Please return every line in the following data that includes the string "asTarget".

Top of PROVIDED ENTRIES

-- ==== Sys2Proof/Laws/Rest.lean ====
section
/-! SUPPORT. Operations that touch the host link or the two-wire bus only by raising events. -/

namespace Sys2Proof.Laws

open Sys2Proof Sys2Proof.Machine Sys2Proof.Safety

set_option linter.unusedVariables false
set_option Elab.async false

@[simp] theorem each_rest {α : Type} {l : List α} {s : State} {f : State → α → State}
    (h : ∀ s a, hostRest (f s a).hl = hostRest s.hl) : hostRest (each l s f).hl = hostRest s.hl :=
  each_keeps (fun s => hostRest s.hl) h

@[simp] theorem each_busRest {α : Type} {l : List α} {s : State} {f : State → α → State}
    (h : ∀ s a, busRest (f s a).tw = busRest s.tw) : busRest (each l s f).tw = busRest s.tw :=
  each_keeps (fun s => busRest s.tw) h

@[simp] theorem foldl_fst_rest {α β : Type} {l : List α} {a : State × β} {f : State × β → α → State × β}
    (h : ∀ a x, hostRest (f a x).1.hl = hostRest a.1.hl) : hostRest (l.foldl f a).1.hl = hostRest a.1.hl :=
  foldl_keeps_any (fun a : State × β => hostRest a.1.hl) h

@[simp] theorem foldl_fst_busRest {α β : Type} {l : List α} {a : State × β} {f : State × β → α → State × β}
    (h : ∀ a x, busRest (f a x).1.tw = busRest a.1.tw) : busRest (l.foldl f a).1.tw = busRest a.1.tw :=
  foldl_keeps_any (fun a : State × β => busRest a.1.tw) h

@[simp] theorem foldl_snd_rest {α β : Type} {l : List α} {a : β × State} {f : β × State → α → β × State}
    (h : ∀ a x, hostRest (f a x).2.hl = hostRest a.2.hl) : hostRest (l.foldl f a).2.hl = hostRest a.2.hl :=
  foldl_keeps_any (fun a : β × State => hostRest a.2.hl) h

@[simp] theorem foldl_snd_busRest {α β : Type} {l : List α} {a : β × State} {f : β × State → α → β × State}
    (h : ∀ a x, busRest (f a x).2.tw = busRest a.2.tw) : busRest (l.foldl f a).2.tw = busRest a.2.tw :=
  foldl_keeps_any (fun a : β × State => busRest a.2.tw) h

@[simp] theorem dmaWrite_hostRest {s : State} {addr : Nat} {b : Bytes} :
    hostRest (dmaWrite s addr b).hl = hostRest s.hl := by
  unfold dmaWrite; first | (simp; done) | ((repeat' split) <;> simp; done) | (dsimp only; (repeat' split) <;> simp; done)

@[simp] theorem writeEntry_hostRest {s : State} {addr : Nat} {b : Bytes} {k : Nat} :
    hostRest (writeEntry s addr b k).hl = hostRest s.hl := by
  unfold writeEntry; first | (simp; done) | ((repeat' split) <;> simp; done) | (dsimp only; (repeat' split) <;> simp; done)

@[simp] theorem holdEvent_busRest {s : State} {code : Nat} {unit : Nat} {p : BitVec 128} :
    busRest (holdEvent s code unit p).tw = busRest s.tw := by
  unfold holdEvent; first | (simp; done) | ((repeat' split) <;> simp; done) | (dsimp only; (repeat' split) <;> simp; done)

@[simp] theorem busyOver_busRest {s : State} :
    busRest (busyOver s).tw = busRest s.tw := by
  unfold busyOver; first | (simp; done) | ((repeat' split) <;> simp; done) | (dsimp only; (repeat' split) <;> simp; done)

@[simp] theorem cmdWrite_hostRest {s : State} {c : Cmd} {i : Nat} {b : Bytes} :
    hostRest (cmdWrite s c i b).hl = hostRest s.hl := by
  unfold cmdWrite; first | (simp; done) | ((repeat' split) <;> simp; done) | (dsimp only; (repeat' split) <;> simp; done)

@[simp] theorem haltRing_busRest {s : State} {cause : Nat} :
    busRest (haltRing s cause).tw = busRest s.tw := by
  unfold haltRing; first | (simp; done) | ((repeat' split) <;> simp; done) | (dsimp only; (repeat' split) <;> simp; done)

@[simp] theorem pecError_hostRest {s : State} {code : Byte} :
    hostRest (pecError s code).hl = hostRest s.hl := by
  unfold pecError; first | (simp; done) | ((repeat' split) <;> simp; done) | (dsimp only; (repeat' split) <;> simp; done)

@[simp] theorem notifyFailed_hostRest {s : State} {cause : Nat} :
    hostRest (notifyFailed s cause).hl = hostRest s.hl := by
  unfold notifyFailed; first | (simp; done) | ((repeat' split) <;> simp; done) | (dsimp only; (repeat' split) <;> simp; done)

@[simp] theorem arbLost_hostRest {s : State} {byte : Nat} {bitNo : Nat} {what : Nat} {asTarget : Bool} :
    hostRest (arbLost s byte bitNo what asTarget).hl = hostRest s.hl := by
  unfold arbLost; first | (simp; done) | ((repeat' split) <;> simp; done) | (dsimp only; (repeat' split) <;> simp; done)

@[simp] theorem sdaStuck_hostRest {s : State} {n : Nat} :
    hostRest (sdaStuck s n).hl = hostRest s.hl := by
  unfold sdaStuck; first | (simp; done) | ((repeat' split) <;> simp; done) | (dsimp only; (repeat' split) <;> simp; done)

@[simp] theorem notifyStuck_hostRest {s : State} :
    hostRest (notifyStuck s).hl = hostRest s.hl := by
  unfold notifyStuck; first | (simp; done) | ((repeat' split) <;> simp; done) | (dsimp only; (repeat' split) <;> simp; done)

@[simp] theorem vcoreStuck_hostRest {s : State} :
    hostRest (vcoreStuck s).hl = hostRest s.hl := by
  unfold vcoreStuck; first | (simp; done) | ((repeat' split) <;> simp; done) | (dsimp only; (repeat' split) <;> simp; done)

@[simp] theorem stretched_hostRest {s : State} {target : Bool} {code : Byte} :
    hostRest (stretched s target code).hl = hostRest s.hl := by
  unfold stretched; first | (simp; done) | ((repeat' split) <;> simp; done) | (dsimp only; (repeat' split) <;> simp; done)

@[simp] theorem sendNotify_hostRest {s : State} {n : Nat} {r : CtlResult} :
    hostRest (sendNotify s n r).hl = hostRest s.hl := by
  unfold sendNotify; first | (simp; done) | ((repeat' split) <;> simp; done) | (dsimp only; (repeat' split) <;> simp; done)

@[simp] theorem sendVcore_hostRest {s : State} {level : Nat} {r : CtlResult} :
    hostRest (sendVcore s level r).hl = hostRest s.hl := by
  unfold sendVcore; first | (simp; done) | ((repeat' split) <;> simp; done) | (dsimp only; (repeat' split) <;> simp; done)

@[simp] theorem takeNotify_busRest {s : State} :
    busRest (takeNotify s).tw = busRest s.tw := by
  unfold takeNotify; split <;> rfl

@[simp] theorem setVcore_hostRest {s : State} {level : Nat} {r : CtlResult} :
    hostRest (setVcore s level r).hl = hostRest s.hl := by
  unfold setVcore; first | (simp; done) | ((repeat' split) <;> simp; done) | (dsimp only; (repeat' split) <;> simp; done)

@[simp] theorem writeVid_hostRest {s : State} {v : Word} {r : CtlResult} :
    hostRest (writeVid s v r).hl = hostRest s.hl := by
  unfold writeVid; first | (simp; done) | ((repeat' split) <;> simp; done) | (dsimp only; (repeat' split) <;> simp; done)

@[simp] theorem pantryWear_hostRest {s : State} {what : Nat} :
    hostRest (pantryWear s what).hl = hostRest s.hl := by
  unfold pantryWear; first | (simp; done) | ((repeat' split) <;> simp; done) | (dsimp only; (repeat' split) <;> simp; done)

@[simp] theorem pantryWear_busRest {s : State} {what : Nat} :
    busRest (pantryWear s what).tw = busRest s.tw := by
  unfold pantryWear; first | (simp; done) | ((repeat' split) <;> simp; done) | (dsimp only; (repeat' split) <;> simp; done)

@[simp] theorem noteWear_hostRest {s : State} :
    hostRest (noteWear s).hl = hostRest s.hl := by
  unfold noteWear
  refine (each_rest ?_).trans (by simp)
  intro s a; split <;> simp

@[simp] theorem noteWear_busRest {s : State} :
    busRest (noteWear s).tw = busRest s.tw := by
  unfold noteWear
  refine (each_busRest ?_).trans (by simp)
  intro s a; split <;> simp

@[simp] theorem retireLine_hostRest {s : State} {line : Nat} {copied : Bool} :
    hostRest (retireLine s line copied).hl = hostRest s.hl := by
  unfold retireLine; first | (simp; done) | ((repeat' split) <;> simp; done) | (dsimp only; (repeat' split) <;> simp; done)

@[simp] theorem retireLine_busRest {s : State} {line : Nat} {copied : Bool} :
    busRest (retireLine s line copied).tw = busRest s.tw := by
  unfold retireLine; first | (simp; done) | ((repeat' split) <;> simp; done) | (dsimp only; (repeat' split) <;> simp; done)

@[simp] theorem writeLine_hostRest {s : State} {line : Nat} :
    hostRest (writeLine s line).hl = hostRest s.hl := by
  unfold writeLine; first | (simp; done) | ((repeat' split) <;> simp; done) | (dsimp only; (repeat' split) <;> simp; done)

@[simp] theorem writeLine_busRest {s : State} {line : Nat} :
    busRest (writeLine s line).tw = busRest s.tw := by
  unfold writeLine; first | (simp; done) | ((repeat' split) <;> simp; done) | (dsimp only; (repeat' split) <;> simp; done)

@[simp] theorem pantryReads_hostRest {s : State} {l : List Correction} :
    hostRest (pantryReads s l).hl = hostRest s.hl := by
  unfold pantryReads
  refine each_rest ?_
  intro s a; dsimp only; split <;> simp

@[simp] theorem pantryReads_busRest {s : State} {l : List Correction} :
    busRest (pantryReads s l).tw = busRest s.tw := by
  unfold pantryReads
  refine each_busRest ?_
  intro s a; dsimp only; split <;> simp

@[simp] theorem commitLines_hostRest {s : State} {l : List Nat} :
    hostRest (commitLines s l).hl = hostRest s.hl := by
  unfold commitLines; first | (simp; done) | ((repeat' split) <;> simp; done) | (dsimp only; (repeat' split) <;> simp; done)

@[simp] theorem commitLines_busRest {s : State} {l : List Nat} :
    busRest (commitLines s l).tw = busRest s.tw := by
  unfold commitLines; first | (simp; done) | ((repeat' split) <;> simp; done) | (dsimp only; (repeat' split) <;> simp; done)

@[simp] theorem refuseImage_hostRest {s : State} {b : Bytes} {status : Nat} {step : Nat} :
    hostRest (refuseImage s b status step).hl = hostRest s.hl := by
  unfold refuseImage; first | (simp; done) | ((repeat' split) <;> simp; done) | (dsimp only; (repeat' split) <;> simp; done)

@[simp] theorem refuseImage_busRest {s : State} {b : Bytes} {status : Nat} {step : Nat} :
    busRest (refuseImage s b status step).tw = busRest s.tw := by
  unfold refuseImage; first | (simp; done) | ((repeat' split) <;> simp; done) | (dsimp only; (repeat' split) <;> simp; done)

@[simp] theorem advanceCtr_hostRest {s : State} {h : Header} :
    hostRest (advanceCtr s h).hl = hostRest s.hl := by
  unfold advanceCtr; first | (simp; done) | ((repeat' split) <;> simp; done) | (dsimp only; (repeat' split) <;> simp; done)

@[simp] theorem advanceCtr_busRest {s : State} {h : Header} :
    busRest (advanceCtr s h).tw = busRest s.tw := by
  unfold advanceCtr; first | (simp; done) | ((repeat' split) <;> simp; done) | (dsimp only; (repeat' split) <;> simp; done)

@[simp] theorem fwWrite_hostRest {s : State} {img : Bytes} {body : Bytes} :
    hostRest (fwWrite s img body).hl = hostRest s.hl := by
  unfold fwWrite; first | (simp; done) | ((repeat' split) <;> simp; done) | (dsimp only; (repeat' split) <;> simp; done)

@[simp] theorem fwWrite_busRest {s : State} {img : Bytes} {body : Bytes} :
    busRest (fwWrite s img body).tw = busRest s.tw := by
  unfold fwWrite; first | (simp; done) | ((repeat' split) <;> simp; done) | (dsimp only; (repeat' split) <;> simp; done)

@[simp] theorem fwFallen_hostRest {s : State} {cause : Nat} :
    hostRest (fwFallen s cause).hl = hostRest s.hl := by
  unfold fwFallen; first | (simp; done) | ((repeat' split) <;> simp; done) | (dsimp only; (repeat' split) <;> simp; done)

@[simp] theorem fwFallen_busRest {s : State} {cause : Nat} :
    busRest (fwFallen s cause).tw = busRest s.tw := by
  unfold fwFallen; first | (simp; done) | ((repeat' split) <;> simp; done) | (dsimp only; (repeat' split) <;> simp; done)

@[simp] theorem storeKey_hostRest {s : State} {d : Nat} :
    hostRest (storeKey s d).hl = hostRest s.hl := by
  unfold storeKey; first | (simp; done) | ((repeat' split) <;> simp; done) | (dsimp only; (repeat' split) <;> simp; done)

@[simp] theorem storeKey_busRest {s : State} {d : Nat} :
    busRest (storeKey s d).tw = busRest s.tw := by
  unfold storeKey; first | (simp; done) | ((repeat' split) <;> simp; done) | (dsimp only; (repeat' split) <;> simp; done)

@[simp] theorem setPair_hostRest {s : State} {n : PairState} :
    hostRest (setPair s n).hl = hostRest s.hl := by
  unfold setPair; first | (simp; done) | ((repeat' split) <;> simp; done) | (dsimp only; (repeat' split) <;> simp; done)

@[simp] theorem setPair_busRest {s : State} {n : PairState} :
    busRest (setPair s n).tw = busRest s.tw := by
  unfold setPair; first | (simp; done) | ((repeat' split) <;> simp; done) | (dsimp only; (repeat' split) <;> simp; done)

@[simp] theorem authFail_hostRest {s : State} {reason : Nat} :
    hostRest (authFail s reason).hl = hostRest s.hl := by
  unfold authFail; first | (simp; done) | ((repeat' split) <;> simp; done) | (dsimp only; (repeat' split) <;> simp; done)

@[simp] theorem authFail_busRest {s : State} {reason : Nat} :
    busRest (authFail s reason).tw = busRest s.tw := by
  unfold authFail; first | (simp; done) | ((repeat' split) <;> simp; done) | (dsimp only; (repeat' split) <;> simp; done)

@[simp] theorem setLanes_hostRest {s : State} {l : Nat} :
    hostRest (setLanes s l).hl = hostRest s.hl := by
  unfold setLanes; first | (simp; done) | ((repeat' split) <;> simp; done) | (dsimp only; (repeat' split) <;> simp; done)

@[simp] theorem setLanes_busRest {s : State} {l : Nat} :
    busRest (setLanes s l).tw = busRest s.tw := by
  unfold setLanes; first | (simp; done) | ((repeat' split) <;> simp; done) | (dsimp only; (repeat' split) <;> simp; done)

@[simp] theorem commitApplied_hostRest {s : State} {c : Commit} :
    hostRest (commitApplied s c).hl = hostRest s.hl := by
  unfold commitApplied; first | (simp; done) | ((repeat' split) <;> simp; done) | (dsimp only; (repeat' split) <;> simp; done)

Bottom of PROVIDED ENTRIES

[WRITTEN ANSWER]
@[simp] theorem arbLost_hostRest {s : State} {byte : Nat} {bitNo : Nat} {what : Nat} {asTarget : Bool} :
    hostRest (arbLost s byte bitNo what asTarget).hl = hostRest s.hl := by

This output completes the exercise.